The Times story led me to hunt down just about all of the greatest jazz photographers still living. I interviewed William P. Gottlieb, Chuck Stewart, Herman Leonard, William Claxton, Lee Tanner and many more for my piece. Later, I curated photo exhibits at Chartwell for each of them.
Unfortunately, I did not meet PoPsie Randolph because he was already gone in 1997. My obsession with his work, however, never abated. I mounted two PoPsie shows at Chartwell and learned as much as I could about this mysterious lens genius who had largely worked out of the trunk of his car. The more I learned, the better the story got. PoPsie, I found out, was born William Sezenias to Greek immigrant parents in Manhattan in 1920, and had dropped out of school in the eighth grade. Scuffling for money during the Depression, he'd gone to work as a “towel boy” at a midtown bordello frequented by musicians like Benny Goodman. Goodman, who famously called fellow jazz musicians "Pops" when he couldn't remember their names, very well may have supplied young "PoPsie" with his nickname in the diminutive. BG definitely hired the kid as a “roadie” (or “band boy” in the parlance of the age), to set up the Goodman band’s instruments.

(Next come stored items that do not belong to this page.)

-- ==== Sys2Proof/Laws/Memory.lean ====
section
/-! SUPPORT. Memory keeps its canonical form: every operation over memory of Machine/Ops.lean either leaves the stored bytes
alone (`_mem`) or keeps the form (`_wf`). -/

namespace Sys2Proof.Machine

/-! ## Folds -/

/-- A fold of steps that leave the stored bytes alone leaves them alone. -/
theorem foldl_mem {α : Type} (g : State → α → State) (h : ∀ s a, (g s a).mem = s.mem) (l : List α) (s : State) :
    (l.foldl g s).mem = s.mem := by
  induction l generalizing s with
  | nil => rfl
  | cons a r ih => rw [List.foldl_cons, ih, h]

/-- A fold of steps that keep the canonical form keeps it. -/
theorem foldl_wf {α : Type} (g : State → α → State) (h : ∀ s a, Memory.wf s.mem = true → Memory.wf (g s a).mem = true)
    (l : List α) (s : State) (hs : Memory.wf s.mem = true) : Memory.wf (l.foldl g s).mem = true := by
  induction l generalizing s with
  | nil => exact hs
  | cons a r ih => exact ih (g s a) (h s a hs)

/-! ## Stored bytes -/

theorem foldl_put_wf (ws : List (Nat × Byte)) (m : List Host.Cell) (h : Memory.wf m = true) :
    Memory.wf (ws.foldl (fun m w => FMap.put m 0 w.1 w.2) m) = true := by
  induction ws generalizing m with
  | nil => exact h
  | cons w r ih => exact ih _ (FMap.put_wf w.1 w.2 h)

theorem State.rawWrite_wf (s : State) (ws : List (Nat × Byte)) (h : Memory.wf s.mem = true) :
    Memory.wf (s.rawWrite ws).mem = true := foldl_put_wf ws s.mem h

/-- A write to one stored byte: that byte reads as written. -/
theorem State.rawByte_write_same (s : State) (a : Nat) (b : Byte) : (s.rawWrite [(a, b)]).rawByte a = b := by
  simp [State.rawByte, State.rawWrite]

/-- A write to one stored byte: every other stored byte reads as before. -/
theorem State.rawByte_write_ne (s : State) {a x : Nat} (b : Byte) (h : x ≠ a) :
    (s.rawWrite [(a, b)]).rawByte x = s.rawByte x := by
  simpa [State.rawByte, State.rawWrite] using FMap.get_put_ne s.mem 0 b h

/-! ## Operations that leave the stored bytes alone -/

@[simp] theorem State.onLink_mem (s : State) (i d : Nat) (f : Link → Link) : (s.onLink i d f).mem = s.mem := rfl
@[simp] theorem State.poisonLine_mem (s : State) (l : Nat) : (s.poisonLine l).mem = s.mem := by
  unfold State.poisonLine; split <;> rfl
@[simp] theorem State.again_mem (s : State) (u : Nat) (e : Instr) : (s.again u e).mem = s.mem := by
  unfold State.again; split <;> rfl
@[simp] theorem State.digest_mem (s : State) (i peer cls : Nat) (tx : Bool) (p : List Byte) :
    (s.digest i peer cls tx p).mem = s.mem := by
  unfold State.digest; split <;> simp
@[simp] theorem State.requestLs_mem (s : State) (i d ls : Nat) : (s.requestLs i d ls).mem = s.mem := by
  unfold State.requestLs
  simp only []
  split <;> simp
@[simp] theorem State.wakeFull_mem (s : State) (i d : Nat) : (s.wakeFull i d).mem = s.mem := by
  unfold State.wakeFull
  simp only []
  split <;> simp
@[simp] theorem State.enqueueOn_mem (s : State) (i d : Nat) (o : OutPkt) : (s.enqueueOn i d o).mem = s.mem := by
  simp [State.enqueueOn]
@[simp] theorem State.detourDrop_mem (s : State) (i : Nat) : (s.detourDrop i).mem = s.mem := rfl
@[simp] theorem State.spoil_mem (s : State) (i d : Nat) : (s.spoil i d).mem = s.mem := rfl
@[simp] theorem State.spoilTimed_mem (s : State) (i d : Nat) (type : Byte) : (s.spoilTimed i d type).mem = s.mem := by
  unfold State.spoilTimed
  split
  · rfl
  · split <;> rfl
@[simp] theorem State.place_mem (s : State) (i d : Nat) (o : OutPkt) : (s.place i d o).mem = s.mem := by
  have send (l : List OutPkt) (e : Nat) (f : OutPkt → OutPkt) (s : State) :
      (l.foldl (fun s o => s.enqueueOn i e (f o)) s).mem = s.mem := foldl_mem _ (fun s o => State.enqueueOn_mem s i e (f o)) l s
  unfold State.place
  simp only []
  split
  · rfl
  · split
    · exact (send _ _ id _).trans rfl
    · split
      · rfl
      · split
        · exact (send _ _ (fun o => intoDetour _ _ o) _).trans (State.spoilTimed_mem s i d o.pkt.type)
        · rfl
@[simp] theorem State.detourQueue_mem (s : State) (i d : Nat) : (s.detourQueue i d).mem = s.mem :=
  (foldl_mem _ (fun s o => State.place_mem s i d o) _ _).trans rfl
@[simp] theorem State.wakeOff_mem (s : State) (i d ls : Nat) : (s.wakeOff i d ls).mem = s.mem := by
  unfold State.wakeOff
  split <;> simp
@[simp] theorem State.needed_mem (s : State) (i d : Nat) : (s.needed i d).mem = s.mem := by
  unfold State.needed
  simp only []
  split <;> simp
@[simp] theorem State.placeOn_mem (s : State) (i d : Nat) (o : OutPkt) : (s.placeOn i d o).mem = s.mem := by
  unfold State.placeOn
  rw [State.place_mem, State.needed_mem]
@[simp] theorem State.forward_mem (s : State) (i : Nat) (o : OutPkt) : (s.forward i o).mem = s.mem := by
  unfold State.forward
  simp only []
  repeat' split
  all_goals first | rfl | simp
@[simp] theorem State.originate_mem (s : State) (i : Nat) (ch : BitVec 3) (p : Packet) : (s.originate i ch p).mem = s.mem := by
  unfold State.originate
  simp only []
  repeat' split
  all_goals simp
@[simp] theorem State.sendRequest_mem (s : State) (i pa : Nat) (w : Waiter) (type : Byte) (p : List Byte) (rid : Option Nat)
    (poison : Bool) : (s.sendRequest i pa w type p rid poison).mem = s.mem := by
  unfold State.sendRequest
  simp only []
  split <;> simp
@[simp] theorem State.fetchRemote_mem (s : State) (i pa : Nat) : (s.fetchRemote i pa).mem = s.mem := by
  unfold State.fetchRemote; split <;> simp
@[simp] theorem State.readRemote_mem (s : State) (i id : Nat) (pas : List Nat) : (s.readRemote i id pas).mem = s.mem := by
  unfold State.readRemote
  simp only []
  split <;> simp
@[simp] theorem State.dropCopies_mem (s : State) (p : Nat → Bool) : (s.dropCopies p).mem = s.mem := rfl
@[simp] theorem State.l1Set_mem (s : State) (i pa : Nat) (b : L1Byte) : (s.l1Set i pa b).mem = s.mem := rfl
@[simp] theorem State.l1Drop_mem (s : State) (d : Nat) (p : Nat → L1Byte → Bool) : (s.l1Drop d p).mem = s.mem := rfl
@[simp] theorem State.l1DropWt_mem (s : State) (i : Nat) : (s.l1DropWt i).mem = s.mem := by
  unfold State.l1DropWt
  exact foldl_mem _ (fun s d => State.l1Drop_mem s d _) _ s
@[simp] theorem State.l1Fill_mem (s : State) (i line attr : Nat) : (s.l1Fill i line attr).mem = s.mem :=
  foldl_mem _ (fun s _ => by simp only []; split <;> simp) _ s
@[simp] theorem State.takeId_mem (s : State) (i : Nat) : (s.takeId i).mem = s.mem := rfl
@[simp] theorem State.tlbFill_mem (s : State) (i ctx va : Nat) : (s.tlbFill i ctx va).mem = s.mem := by
  unfold State.tlbFill
  simp only []
  repeat' split
  all_goals simp
@[simp] theorem State.tlbFillAll_mem (s : State) (i ctx : Nat) (ps : List Piece) : (s.tlbFillAll i ctx ps).mem = s.mem :=
  foldl_mem _ (fun _ _ => by simp) _ s
@[simp] theorem State.resolveLoad_mem (s : State) (i : Nat) (l : Landing) (held : List Nat → Bool) :
    (s.resolveLoad i l held).1.mem = s.mem := by
  unfold State.resolveLoad
  simp only []
  repeat' split
  all_goals simp
@[simp] theorem State.issueLoad_mem (s : State) (i : Nat) (l : Landing) : (s.issueLoad i l).mem = s.mem := by
  unfold State.issueLoad
  simp only []
  split <;> simp only [State.onDie_mem, State.later_mem, State.resolveLoad_mem, State.takeId_mem]
@[simp] theorem State.l1Refresh_mem (s : State) (i : Nat) (lines : List Nat) : (s.l1Refresh i lines).mem = s.mem :=
  foldl_mem _ (fun s _ => State.l1Drop_mem s _ _) lines s
@[simp] theorem State.countMiss_mem (s : State) (i attr : Nat) : (s.countMiss i attr).mem = s.mem := by
  unfold State.countMiss; split <;> simp
@[simp] theorem State.pendTrap_mem (s : State) (i : Nat) (t : Trap) : (s.pendTrap i t).mem = s.mem := rfl
@[simp] theorem State.storeL1_mem (s : State) (i attr : Nat) (ws : List (Nat × Byte)) : (s.storeL1 i attr ws).mem = s.mem :=
  foldl_mem _ (fun s w => by
    simp only []
    repeat' split
    all_goals simp) ws s
@[simp] theorem State.storeL1All_mem (s : State) (i : Nat) (ws : List (Nat × Nat × Byte)) : (s.storeL1All i ws).mem = s.mem :=
  foldl_mem _ (fun s a => State.storeL1_mem s i a _) _ s
/-- A store resolved as it issues, its bytes that go into the L1 alone held back, changes no stored byte. -/
theorem State.resolveStore_mem (s : State) (i : Nat) (w : Store) (held : List Nat → Bool) (h : ∀ l, l ≠ [] → held l = true) :
    (s.resolveStore i w held).1.mem = s.mem := by
  unfold State.resolveStore
  simp only []
  repeat' split
  all_goals try simp
  rename_i hk hm
  exfalso
  refine hk (Bool.or_eq_true _ _ ▸ Or.inr (h _ fun he => ?_))
  simp only [List.any_eq_true, beq_iff_eq] at hm
  obtain ⟨x, hx, ha⟩ := hm
  exact absurd (List.map_eq_nil_iff.mp he ▸ List.mem_filter.mpr ⟨hx, by simpa using ha⟩) (by simp)
@[simp] theorem State.issueStore_mem (s : State) (i : Nat) (va : W72) (bs : List (Nat × Byte)) (vec : Bool) :
    (s.issueStore i va bs vec).mem = s.mem := by
  unfold State.issueStore
  simp only []
  repeat' split
  all_goals
    try simp only [State.onDie_mem, State.later_mem]
    try rw [State.resolveStore_mem _ _ _ _ (fun l hl => by simpa using hl)]
    try rfl
@[simp] theorem State.failContext_mem (s : State) (i : Nat) (c : Cause) (e : Nat) : (s.failContext i c e).mem = s.mem := rfl
@[simp] theorem State.interruptWaits_mem (s : State) (i : Nat) : (s.interruptWaits i).mem = s.mem := rfl

/-! ## Operations that write at the homes -/

theorem State.encodeLine_wf (s : State) (w : Fmtw) (line : Nat) (bytes : List Byte) (h : Memory.wf s.mem = true) :
    Memory.wf (s.encodeLine w line bytes).mem = true :=
  foldl_wf _ (fun s _ hs => State.rawWrite_wf s _ hs) _ s h

theorem State.dropFmtLine_wf (s : State) (line : Nat) (h : Memory.wf s.mem = true) :
    Memory.wf (s.dropFmtLine line).mem = true := by
  unfold State.dropFmtLine
  simp only []
  repeat' split
  all_goals first | exact State.encodeLine_wf s _ _ _ h | exact h

theorem State.poolBack_wf (s : State) (p : Nat → Bool) (h : Memory.wf s.mem = true) : Memory.wf (s.poolBack p).mem = true := by
  unfold State.poolBack
  split
  · exact h
  · exact State.rawWrite_wf s _ h

theorem State.evictLine_wf (s : State) (line : Nat) (h : Memory.wf s.mem = true) : Memory.wf (s.evictLine line).mem = true :=
  State.poolBack_wf _ _ (State.dropFmtLine_wf s line h)

theorem State.homeByteWrite_wf (s : State) (pa : Nat) (b : Byte) (h : Memory.wf s.mem = true) :
    Memory.wf (s.homeByteWrite pa b).mem = true := by
  unfold State.homeByteWrite
  repeat' split
  all_goals first | exact State.rawWrite_wf s _ h | exact h

theorem State.homeWrite_wf (s : State) (ws : List (Nat × Byte)) (h : Memory.wf s.mem = true) :
    Memory.wf (s.homeWrite ws).mem = true :=
  foldl_wf (fun s (w : Nat × Byte) => s.homeByteWrite w.1 w.2) (fun s w hs => State.homeByteWrite_wf s w.1 w.2 hs) ws s h

theorem State.sendWrites_wf (s : State) (i : Nat) (w : Waiter) (ws : List (Nat × Byte)) (flags group : Nat)
    (bad : Nat → Bool) (h : Memory.wf s.mem = true) : Memory.wf (s.sendWrites i w ws flags group bad).mem = true := by
  unfold State.sendWrites
  exact foldl_wf _ (fun s l hs => by rw [State.sendRequest_mem]; exact hs) _ _ (State.homeWrite_wf s ws h)

theorem State.l1WriteBack_wf (s : State) (d : Nat) (p : Nat → Bool) (h : Memory.wf s.mem = true) :
    Memory.wf (s.l1WriteBack d p).mem = true := by
  unfold State.l1WriteBack
  rw [State.onDie_mem]
  simp only []
  split
  · exact State.homeWrite_wf s _ h
  · exact State.sendWrites_wf _ _ _ _ _ _ _ (State.homeWrite_wf s _ h)

theorem State.l1Purge_wf (s : State) (i : Nat) (lines : List Nat) (h : Memory.wf s.mem = true) :
    Memory.wf (s.l1Purge i lines).mem = true :=
  foldl_wf _ (fun s l hs => by rw [State.l1Drop_mem]; exact State.l1WriteBack_wf s _ _ hs) lines s h

theorem State.l1Evict_wf (s : State) (i d : Nat) (h : Memory.wf s.mem = true) : Memory.wf (s.l1Evict i d).mem = true :=
  State.l1Purge_wf _ _ _ h

theorem State.l1Room_wf (s : State) (i : Nat) (h : Memory.wf s.mem = true) : Memory.wf (s.l1Room i).mem = true := by
  unfold State.l1Room
  exact foldl_wf _ (fun s d hs => foldl_wf _ (fun s _ hs => State.l1Evict_wf s i d hs) _ s hs) _ s h

theorem State.homeWriteAt_wf (s : State) (attr : Nat) (ws : List (Nat × Byte)) (h : Memory.wf s.mem = true) :
    Memory.wf (s.homeWriteAt attr ws).mem = true := by
  unfold State.homeWriteAt
  simp only []
  split
  · exact State.homeWrite_wf s ws h
  · exact foldl_wf _ (fun t l ht => State.evictLine_wf t l ht) _ _ (State.homeWrite_wf s ws h)

theorem State.kernelBoundary_wf (s : State) (h : Memory.wf s.mem = true) : Memory.wf s.kernelBoundary.mem = true := by
  unfold State.kernelBoundary
  exact foldl_wf _ (fun s d hs => by rw [State.l1Drop_mem]; exact State.l1WriteBack_wf s d _ hs) _ s h

/-- What a load reads: it changes no stored byte but those an L1 writes back as it makes room. -/
theorem State.readBytes_wf (s : State) (i attr : Nat) (pas : List (Nat × Option Byte)) (on : Nat → Bool) (h : Memory.wf s.mem = true) :
    Memory.wf (s.readBytes i attr pas on).1.mem = true := by
  have drop (l : List Nat) (s : State) : (l.foldl (fun s pa => s.l1Drop (s.l1Die i pa) fun a b => a == pa && !b.dirty) s).mem = s.mem :=
    foldl_mem _ (fun s pa => State.l1Drop_mem s _ _) l s
  unfold State.readBytes
  simp only []
  split
  · refine State.l1Room_wf _ _ ?_
    rw [foldl_mem _ (fun s l => State.l1Fill_mem s i l attr), drop]
    exact h
  · simp only [drop]
    exact h

theorem State.resolveStore_wf (s : State) (i : Nat) (w : Store) (held : List Nat → Bool) (h : Memory.wf s.mem = true) :
    Memory.wf (s.resolveStore i w held).1.mem = true := by
  unfold State.resolveStore
  simp only []
  repeat' split
  all_goals first | exact State.l1Room_wf _ _ (by simpa using h) | simpa using h

theorem State.engRead_wf (s : State) (i : Nat) (pas : List Nat) (h : Memory.wf s.mem = true) :
    Memory.wf (s.engRead i pas).1.mem = true := by
  exact State.l1Purge_wf s i _ h

theorem State.engWrite_wf (s : State) (i : Nat) (ws : List (Nat × Byte)) (attr : Nat) (h : Memory.wf s.mem = true) :
    Memory.wf (s.engWrite i ws attr).mem = true := by
  exact State.homeWriteAt_wf _ _ _ (State.l1Purge_wf s i _ h)

/-- An access made at once that stores keeps the form, whether it is done or waits. -/
theorem State.storeNow_wf (s : State) (i ctx : Nat) (va : W72) (bs : List Byte) (h : Memory.wf s.mem = true) :
    ∀ t, s.storeNow i ctx va bs = .ok t ∨ s.storeNow i ctx va bs = .wait t → Memory.wf t.mem = true := by
  intro t ht
  unfold State.storeNow at ht
  simp only [] at ht
  repeat' split at ht
  all_goals
    simp only [Got.ok.injEq, Got.wait.injEq, reduceCtorEq, or_false, false_or, or_self] at ht
    try subst ht
  · simpa using h
  · exact h
  · exact State.homeWriteAt_wf _ _ _ (State.l1Room_wf _ _ (by simpa using h))
  · exact State.sendWrites_wf _ _ _ _ _ _ _ (State.homeWriteAt_wf _ _ _ (State.l1Room_wf _ _ (by simpa using h)))

/-- Memory at reset lists nothing and has the form. -/
theorem State.reset_wf : Memory.wf State.reset.mem = true := rfl

end Sys2Proof.Machine
end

PoPsie took the surname Randolph off a Chicago Street sign, in lieu of laboriously spelling out his Greek moniker for a hotel clerk while booking rooms as road manager for the Goodman band. It was Benny Goodman who gave PoPsie Randolph his first professional caliber camera (as a wedding present) and bankrolled him as a professional photographer. PoPsie apparently liked to take pictures of the band and BG liked the pictures PoPsie took. He was not alone. One of the musicians PoPsie followed around and photographed was a young vocalist with the Harry James orchestra, by way of Hoboken, New Jersey, named Frank Sinatra. Sinatra let PoPsie trail him, photographically documenting the kid singer’s relatively fleeting time with Harry James and then Tommy Dorsey. PoPsie also miraculously captured what you might call Sinatra’s immaculate conception. On December 30, 1942, "The Voice" officially launched his solo career with an appearance at the Paramount Theater in Times Square, opening for the Benny Goodman Orchestra. PoPsie was there with his camera. So was Jack Benny, who introduced Sinatra that day and recalled the resulting response of 5,000 berserk, mostly female, audience members: “I thought the goddamned building was going to cave in.”
Goodman put it even more succinctly, as the sonic “Frankie!” roar hit him from behind for the first time on the Paramount stage: “What the fuck was that?”
PoPsie Randolph managed to grab the only known pictures of this seismic historic moment because he was in the right place at the right time — as he would be again and again in a photo-taking career that encompassed four decades and every important pop music personality, from swing to rock and roll; Goodman, Ellington, Basie and Sinatra, to Elvis, the Beatles at the Plaza, the Stones strolling in Times Square, the Velvet Underground in the studio, and Jimi Hendrix, whom PoPsie captured playing his right-handed guitar upside-down, as a leftie, in the soul singer Wilson Pickett’s backup band in 1966.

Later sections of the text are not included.